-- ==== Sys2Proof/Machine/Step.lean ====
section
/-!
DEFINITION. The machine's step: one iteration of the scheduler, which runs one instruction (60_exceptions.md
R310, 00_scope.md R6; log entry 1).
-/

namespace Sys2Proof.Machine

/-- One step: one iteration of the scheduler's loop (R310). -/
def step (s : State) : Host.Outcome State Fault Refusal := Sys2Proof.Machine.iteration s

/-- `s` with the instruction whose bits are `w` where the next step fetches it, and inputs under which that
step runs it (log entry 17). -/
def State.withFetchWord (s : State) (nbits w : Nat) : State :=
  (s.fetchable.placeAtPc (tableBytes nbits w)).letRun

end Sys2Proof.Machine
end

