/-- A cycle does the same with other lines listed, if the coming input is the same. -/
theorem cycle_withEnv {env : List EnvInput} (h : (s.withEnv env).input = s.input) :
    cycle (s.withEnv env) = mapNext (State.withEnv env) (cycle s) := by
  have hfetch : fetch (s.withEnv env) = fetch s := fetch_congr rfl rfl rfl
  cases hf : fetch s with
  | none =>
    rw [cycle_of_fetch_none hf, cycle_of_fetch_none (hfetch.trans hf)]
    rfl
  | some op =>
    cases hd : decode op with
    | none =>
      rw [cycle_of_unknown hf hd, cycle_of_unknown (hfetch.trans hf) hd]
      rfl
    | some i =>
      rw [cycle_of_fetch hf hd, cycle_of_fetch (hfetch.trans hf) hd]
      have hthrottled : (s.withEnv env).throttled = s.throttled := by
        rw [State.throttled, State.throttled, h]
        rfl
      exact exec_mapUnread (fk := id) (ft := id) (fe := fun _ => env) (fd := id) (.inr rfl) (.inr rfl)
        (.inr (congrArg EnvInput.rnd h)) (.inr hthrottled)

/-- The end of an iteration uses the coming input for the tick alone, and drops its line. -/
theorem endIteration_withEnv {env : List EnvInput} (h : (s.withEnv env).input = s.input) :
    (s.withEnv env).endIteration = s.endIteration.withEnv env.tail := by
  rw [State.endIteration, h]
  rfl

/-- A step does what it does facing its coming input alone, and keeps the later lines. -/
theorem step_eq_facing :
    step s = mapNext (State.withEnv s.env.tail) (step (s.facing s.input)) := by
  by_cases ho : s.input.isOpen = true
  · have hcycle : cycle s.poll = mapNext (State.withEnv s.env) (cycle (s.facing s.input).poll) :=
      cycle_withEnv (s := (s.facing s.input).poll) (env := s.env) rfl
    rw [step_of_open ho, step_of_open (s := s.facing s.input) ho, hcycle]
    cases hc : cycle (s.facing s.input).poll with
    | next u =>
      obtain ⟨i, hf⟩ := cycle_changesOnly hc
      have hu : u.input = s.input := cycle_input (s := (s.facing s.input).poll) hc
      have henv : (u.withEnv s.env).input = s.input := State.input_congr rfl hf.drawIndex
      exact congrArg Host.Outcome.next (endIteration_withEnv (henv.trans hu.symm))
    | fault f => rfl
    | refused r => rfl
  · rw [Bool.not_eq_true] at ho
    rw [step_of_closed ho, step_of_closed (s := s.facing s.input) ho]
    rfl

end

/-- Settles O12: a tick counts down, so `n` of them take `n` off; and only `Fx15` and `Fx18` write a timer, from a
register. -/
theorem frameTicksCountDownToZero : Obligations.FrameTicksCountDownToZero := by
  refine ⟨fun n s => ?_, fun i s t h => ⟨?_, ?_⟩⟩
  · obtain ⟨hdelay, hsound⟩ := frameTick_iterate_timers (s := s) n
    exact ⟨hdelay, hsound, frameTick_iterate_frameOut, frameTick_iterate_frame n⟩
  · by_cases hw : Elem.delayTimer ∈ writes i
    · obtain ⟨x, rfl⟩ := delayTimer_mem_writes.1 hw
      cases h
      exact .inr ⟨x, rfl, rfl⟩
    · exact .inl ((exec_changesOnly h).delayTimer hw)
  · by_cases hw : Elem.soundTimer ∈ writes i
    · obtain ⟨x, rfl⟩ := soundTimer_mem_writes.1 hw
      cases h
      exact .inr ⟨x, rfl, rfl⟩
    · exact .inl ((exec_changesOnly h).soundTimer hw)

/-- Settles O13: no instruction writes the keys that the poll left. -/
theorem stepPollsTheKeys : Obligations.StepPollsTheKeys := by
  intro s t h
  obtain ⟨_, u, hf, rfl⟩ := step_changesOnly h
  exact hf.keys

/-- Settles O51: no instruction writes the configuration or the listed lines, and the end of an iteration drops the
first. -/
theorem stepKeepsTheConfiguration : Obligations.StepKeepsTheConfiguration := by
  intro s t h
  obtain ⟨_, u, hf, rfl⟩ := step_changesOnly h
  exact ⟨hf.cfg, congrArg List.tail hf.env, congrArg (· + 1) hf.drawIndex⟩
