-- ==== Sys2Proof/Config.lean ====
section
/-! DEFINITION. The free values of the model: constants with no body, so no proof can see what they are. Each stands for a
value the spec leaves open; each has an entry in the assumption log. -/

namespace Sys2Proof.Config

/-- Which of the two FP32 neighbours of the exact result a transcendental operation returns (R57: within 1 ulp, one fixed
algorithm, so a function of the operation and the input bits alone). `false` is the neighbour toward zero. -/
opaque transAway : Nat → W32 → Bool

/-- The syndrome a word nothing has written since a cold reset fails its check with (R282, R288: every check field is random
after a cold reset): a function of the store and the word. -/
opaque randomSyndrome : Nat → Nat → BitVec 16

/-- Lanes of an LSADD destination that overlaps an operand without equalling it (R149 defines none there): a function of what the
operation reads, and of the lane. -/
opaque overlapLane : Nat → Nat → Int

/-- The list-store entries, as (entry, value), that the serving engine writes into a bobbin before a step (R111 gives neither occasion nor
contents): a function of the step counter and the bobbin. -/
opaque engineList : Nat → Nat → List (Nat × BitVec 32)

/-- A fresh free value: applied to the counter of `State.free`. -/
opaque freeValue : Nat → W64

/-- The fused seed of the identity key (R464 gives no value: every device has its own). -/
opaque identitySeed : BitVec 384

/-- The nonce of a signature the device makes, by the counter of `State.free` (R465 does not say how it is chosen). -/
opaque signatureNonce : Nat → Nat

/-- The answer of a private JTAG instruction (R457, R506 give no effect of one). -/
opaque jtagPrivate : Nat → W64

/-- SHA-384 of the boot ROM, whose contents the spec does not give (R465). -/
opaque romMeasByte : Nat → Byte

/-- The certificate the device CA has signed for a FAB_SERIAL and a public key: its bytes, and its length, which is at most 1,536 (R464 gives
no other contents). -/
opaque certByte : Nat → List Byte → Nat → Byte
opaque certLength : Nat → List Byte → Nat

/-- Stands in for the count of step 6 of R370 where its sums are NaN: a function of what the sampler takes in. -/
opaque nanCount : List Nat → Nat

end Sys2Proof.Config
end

——————————

◆ What the task requires: Pick out and copy the lines of the entries that hold the string "congrArg".

◆ Solution to this exercise:
        (.inr (congrArg EnvInput.rnd h)) (.inr hthrottled)
      exact congrArg Host.Outcome.next (endIteration_withEnv (henv.trans hu.symm))
  exact ⟨hf.cfg, congrArg List.tail hf.env, congrArg (· + 1) hf.drawIndex⟩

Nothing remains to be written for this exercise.